IMF Sugar Tax May Boost Revenue but Fuel Inflation, Economist Warns

By Elvira Jordan

A Professor of Monetary Economics at the University of Port Harcourt, Prof. Peter Medee, has warned that the International Monetary Fund’s (IMF) recommendation for increased excise duties on sugar-sweetened beverages could generate more revenue for the government but may also worsen inflation and weaken consumers’ purchasing power.

Prof. Medee, a former Adviser to the Rivers State Governor on Economic Matters and Social Development, former Commissioner for Budget and Economic Planning, and former Commissioner for Energy in Rivers State, made the observation in an interview with Exceed FM News.

According to the economist, the IMF’s global “harm-based taxation” strategy, which seeks to discourage the consumption of sugary drinks linked to obesity, diabetes and cardiovascular diseases, carries significant economic implications beyond public health objectives.

He explained that while the policy is intended to improve public health and strengthen government revenue, it also places an additional financial burden on consumers by reducing their disposable income.

“The excise duty on sugar-sweetened beverages is a fiscal policy tool that not only increases government revenue but also seeks to reduce the consumption of products associated with obesity, diabetes and other cardiovascular diseases,” he said.

“However, taxation affects the purchasing power of consumers because anything that is taxed erodes disposable income. While it may boost government earnings, it also raises the cost of products, which could contribute to inflation.”
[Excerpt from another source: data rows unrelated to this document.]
/-- PASS_BLOCK_READY (R520 to R522, R525, R536): the row is read and copied into the pass block with PASS and the time, the enabled
copies are made, and once every write has been accepted PASS_SEM is incremented. A stop of the heat keeps none of it back, because the pours
that wait for PASS_SEM run to their end. -/
def execPassBlockReady (n : Nat) (s : State) : Host.Outcome State Fault Refusal :=
  let f := ladleFlask n
  let who : Who := { rq := rqHeat, flask := f, ladle := some n }
  done (match Sp.get? s.heats n with
    | none => s
    | some h =>
      if !s.ready || s.bit .replaying n || s.cutCovers n h.index then s
      else if h.stage = .writing then s.openPass n h
      else if h.stage ≠ .passBlock then s else
      let c := h.card
      let rowAddr := cardTable c + 64 * h.pass
      -- GUIDANCE of the pass, a free value when the row did not read (R528)
      let passed (s : State) (g : BitVec 32) (st : HeatStage := .failed) : State :=
        { s with heats := Sp.modify s.heats n h (fun x => { x with stage := st, guidance := Sp.put x.guidance x.pass g }) }
      -- the heat ends at the pass start (R513)
      let fails (s : State) (code : Nat) (words : List Nat) (detail : Nat) (g : BitVec 32) : State :=
        passed ((s.wr .heatSection n 3).heatReadFault n code words detail) g
      let noRow := (s.free 0).setWidth 32
      match s.fetch who none [{ hint := s.hintOf f rowAddr 64 0 .read, key := rowAddr, len := 64 }] with
      | .wait s1 => s1
      | .fail code s1 => fails s1 code [] 0 noRow
      | .got rs s1 =>
        let r := (rs[0]?).getD { bytes := [] }
        let row := BitVec.ofNat 32 (leNat ((r.bytes.drop 8).take 4))
        let ptr (i : Nat) : Nat := leNat ((r.bytes.drop (0x10 + 8 * i)).take 8)
        let copies := (List.range 4).filter (fun i => cardBytes c i ≠ 0)
        let mayRead (i : Nat) : Bool := (s1.asHeat n h.pass).allowed f (ptr i) (cardBytes c i) .read
        if r.code ≠ 0 then fails s1 r.code (r.failedAt rowAddr) r.detail noRow
        else if (List.range 4).any (fun i => ptr i / 2 ^ 44 ≠ 0) then passed ((s1.wr .heatSection n 3).stopHeat n cFormatInvalid) row
        else
          -- far sources are asked for before anything is written
          match s1.fetch who none ((copies.takeWhile mayRead).map
              (fun i => s1.copySpan f c ptr i)) with
          | .wait s2 => { s with tc2 := s2.tc2, tc2Next := s2.tc2Next, ports := s2.ports }
          | _ =>
            let block := padTo (r.bytes ++ leBytes h.pass 4 ++ leBytes 0 4 ++ leBytes s.now 8) 128 0
            match s1.put who none (s1.hintOf f (cardBlock c) 128 0 .write) (cardBlock c) block [] with
            | .error code => fails s1 code [] 0 row
            | .ok s2 =>
              match s2.passCopies who c ptr mayRead copies with
              | .wait s3 => { s with tc2 := s3.tc2, tc2Next := s3.tc2Next, ports := s3.ports }
              | .fail code words detail s3 => fails s3 code words detail row
              | .done s3 => (passed s3 row .writing).openPass n h)

/-- The additions of the enclosing loops to a field of a body pour (R531): the sum over the loops of iteration times step. -/
def loopSum (loops : List Loop) (lo w : Nat) (signed : Bool) : Int :=
  (loops.map (fun l =>
    let x := bits l.word.toNat lo w
    (l.iter : Int) * (if signed then toInt w x else (x : Int)))).sum

/-- Replace a field of a record. -/
def setRec (w : BitVec 1024) (lo n v : Nat) : BitVec 1024 :=
  BitVec.ofNat 1024 (w.toNat - (bits w.toNat lo n <<< lo) + ((v % 2 ^ n) <<< lo))

/-- Add to a field of a record, modulo its width. -/
def addRec (w : BitVec 1024) (lo n : Nat) (x : Int) : BitVec 1024 :=
  setRec w lo n (ofInt n ((bits w.toNat lo n : Nat) + x))

/-- A body pour in the form of the current iterations of its enclosing loops (R531 to R533). -/
def loopPour (loops : List Loop) (w : BitVec 1024) : BitVec 1024 :=
  if loops.isEmpty then w else
  let f (lo n : Nat) : Nat := bits w.toNat lo n
  let sx := loopSum loops 56 5 true
  let sy := loopSum loops 64 4 true
  -- the descriptors at record bytes 0x18, 0x30 and 0x48, with the strides at loop bytes 0x10, 0x18 and 0x20
  let addr (w : BitVec 1024) (base stride : Nat) : BitVec 1024 :=
    if f (base + 57) 2 = 0 then (if f base 44 = 0 then w else addRec w base 44 (loopSum loops stride 64 true)) else w
  let mesh (w : BitVec 1024) (base : Nat) : BitVec 1024 :=
    addRec (addRec (addRec (addRec w base 5 sx) (base + 5) 4 sy) (base + 9) 5 sx) (base + 14) 4 sy
  let w1 := addr (addr (addr w 192 128) 384 192) 576 256
  let w2 := if f (768 + 46) 2 = 0 && f 768 44 ≠ 0 then addRec w1 768 44 (loopSum loops 320 64 true) else w1
  let w3 := if f 128 44 ≠ 0 then addRec w2 128 44 (loopSum loops 384 64 true) else w2
  let w4 := addRec (addRec w3 16 5 sx) 21 4 sy
  let w5 := [192, 384, 576].foldl (fun w b => if f (b + 57) 2 = 3 then mesh w b else w) w4
  let w6 := if f (768 + 46) 2 = 2 then mesh w5 768 else w5
  let w7 := if f 30 1 = 1 then addRec w6 864 32 (loopSum loops 96 32 false) else w6
  addRec w7 960 16 (loopSum loops 448 16 false)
Prof. Medee further noted that although the policy targets products considered harmful to health, the resulting increase in prices could have wider economic consequences, including reduced consumer spending and lower investment in the affected industries.

He warned that the policy could trigger a form of imported inflation, given that it originates from an international framework rather than domestic economic considerations.

“Although the IMF policy is aimed at addressing the consumption of harmful products, it also reduces purchasing power and increases the prices of these commodities,” he stated.

“This could lead to imported inflation because the policy is not locally conceived but will ultimately impact local markets and commodities, transmitting higher inflation into those economies.”

The professor added that higher excise taxes would likely discourage both the production and importation of sugar-sweetened beverages, potentially reducing investment in the sector while simultaneously driving up product prices.

“It will control the production and importation of those harmful beverages and discourage investment and consumption. But because it is an increase in tax, it will inevitably increase the prices of those commodities and contribute to inflation,” he said.

The IMF has consistently advocated for excise duties on sugar-sweetened beverages as part of its global harm-based taxation framework. The international financial institution argues that such taxes serve a dual purpose: generating additional public revenue and helping to curb the rising prevalence of obesity, diabetes and cardiovascular diseases, particularly in developing countries.

However, Prof. Medee maintains that policymakers must carefully weigh the public health benefits against the potential economic costs, especially in economies already grappling with inflationary pressures and declining consumer purchasing power.